After I wrote this remark I got to thinking . . . the model I was dogging
was a flatbed not quite the right size for "B" format but had analog inputs
rather than RS-232 or HPGL. It was a 72-something, but my aging memory
can't produce the "something" as it once did. Several fellows I knew had
snagged them and I spent literally weeks with each of them trying to make
them perform repeatably. They looked and smelled solid, but didn't behave
that way. Even when they were more or less operational, the pen speed was
very slow.
The 74xx series, by way of contrast, was more or less like a real plotter
though it was just a toy . . . sort of a stopgap while they developed a
useable printer with which to do the same thing. The 75xx models actually
behaved like real plotters. That tray-fed tabletop 7550 was the smalles in
this series, IIRC, but it had eight pens and could plot quickly and
accurately as could its bigger bretheren. There are some folks who were
sorry to see these dinosaurs pass, but anyone who's had to wait 45 minutes
for one to plot a "D"-sized drawing will tell you the ink-spitters are a
gigantic improvement.
Dick
-----Original Message-----
From: Eric Smith <eric(a)brouhaha.com>
To: Discussion re-collecting of classic computers
<classiccmp(a)u.washington.edu>
Date: Thursday, September 02, 1999 1:49 AM
Subject: Re: HP DraftMaster I
Joe <rigdonj(a)intellistar.net> wrote:
> Sounds like a HP 7221 plotter with paper feed. I have one of them and a
> 9874 that's similar but has a HP-IB inteface. Someone dropped the 9874 on
> one corner and bent the whole thing out of kilter. I've tried everything
> but I can't get it to feed paper right. The framne is too heavy to try
and
straighten
out. Perhaps if I took it to someone that has a puller for
straightening car frames .....
I think you must be referring to the HP 9872. They sold basically the
same plotter as three models:
HP 7220 - RS-232 serial, compact binary language
HP 7221 - RS-232 serial, HP-GL, same hardware as 7220 but with different
ROMS
HP 9872 - IEEE-488 (HP-IB), HP-GL
Different letter suffixes denoted the generation of the plotter, and
whether
it had the roll feed (e.g., 9872 A/B/C without, and
9872 S/T with). Early
generations had four pen stalls, and later ones had eight.
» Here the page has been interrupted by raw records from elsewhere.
/-- A hand-over is deferred only while a command is outstanding, so its completion comes (spec/44_abort.md R230). -/
theorem BackendInv.prepAbort {s : State} (h : BackendInv s) (a : Option Locality) (n : Locality) :
    BackendInv (prepAbort a n s) where
  execution_outstanding k := by
    rw [(prepAbort_staysOrReadies a n s k).execution_iff]
    simpa using h.execution_outstanding k
  pending_outstanding hn := by
    rw [prepAbort_nextLocty] at hn
    have hexec : s.anyExecution = true := by simpa using hn
    simpa using h.anyExecution_iff.1 hexec

theorem BackendInv.accessWrite {s : State} (h : BackendInv s) (l : Locality) (wv : Word) :
    BackendInv (accessWrite l wv s) := by
  refine accessWrite_induct ?_ ?_ (fun a n u hu => hu.prepAbort a n) ?_ l wv h
  · exact fun l x u hu => hu.congr (by simp) (by simp) (by simp) (by simp)
  · exact fun l u hu => hu.congr (by simp) (by simp) (by simp) (by simp)
  · exact fun new u hu => hu.congr (by simp) (by simp) (by simp) (by simp)

theorem BackendInv.fifoWrite {s : State} (h : BackendInv s) (l : Locality) (bytes : List Byte) :
    BackendInv (fifoWrite l bytes s) := by
  refine fifoWrite_cases l bytes s h fun hl => h.congr (fun k => ?_) (by simp) (by simp) (by simp)
  simp only [appendBytes_bank, enterReception_state]
  split
  · next hk =>
    obtain ⟨rfl, hk⟩ := hk
    simp [hk]
  · rfl

theorem BackendInv.stsExtraActions {s : State} (h : BackendInv s) (l : Locality) (wv : Word) :
    BackendInv (stsExtraActions l wv s) :=
  h.congr (by simp) (by simp) (by simp) (by simp)

theorem BackendInv.commandReady {s : State} (h : BackendInv s) (l : Locality) : BackendInv (commandReady l s) := by
  unfold Machine.commandReady
  split
  · exact h.congr (by simp) (by simp) (by simp) (by simp)
  · next hl =>
    refine h.congr (fun k => ?_) (by simp) (by simp) (by simp)
    by_cases hk : k = l
    · subst hk; simp [hl]
    · simp [hk]
  · exact h.prepAbort _ _
  · exact h.prepAbort _ _
  · next hl =>
    refine h.congr (fun k => ?_) (by simp) (by simp) (by simp)
    rw [readyFromCompletion_state]
    by_cases hk : k = l
    · subst hk; simp [hl]
    · simp [hk]

/-- A submit with nothing outstanding puts exactly its locality in EXECUTION; one with a command outstanding records
BACKEND_BUSY (spec/47_backend.md R301). -/
theorem BackendInv.tpmGo {s : State} (h : BackendInv s) (l : Locality)
    (hfaults : (tpmGo l s).faults = FaultSet.empty) : BackendInv (tpmGo l s) := by
  unfold Machine.tpmGo at hfaults ⊢
  split at hfaults
  · next hgo =>
    simp only [State.setLocState_frame, submit_faults] at hfaults
    have hidle : s.beOutstanding = false := by
      cases hout : s.beOutstanding
      · rfl
      · simp [hout, FaultSet.add, FaultSet.empty] at hfaults
    have hnone : ∀ k, (s.bank k).state ≠ .execution := by simp [h.execution_outstanding, hidle]
    rw [if_pos hgo]
    constructor
    · intro k
      by_cases hk : k = l
      · simp [hk]
      · simp [hk, Ne.symm hk, hnone k]
    · simp
  · next hgo =>
    rw [if_neg hgo]
    exact h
Note that these were the first HP-GL plotters, and the language evolved
some minor differences that prevent some modern software from working with
them. I built my own serial-to-488 box to use with mine, and my firmware
tweaks the HP-GL when necessary.
"Richard Erlacher" <edick(a)idcomm.com> wrote:
> God be thanked, it's not at all like that miserable piece of junk! If id
> hadn't said HP on it, nobody with more than two grey cells would have
taken
one home.
I can't believe you'd say that about this series of plotters, which were
very well-engineered and solidly built flatbed plotters. Are you
sure you're not thinking about the 7225, or the much later "consumer"
grit-wheel plotters such as the 7470 and 7475?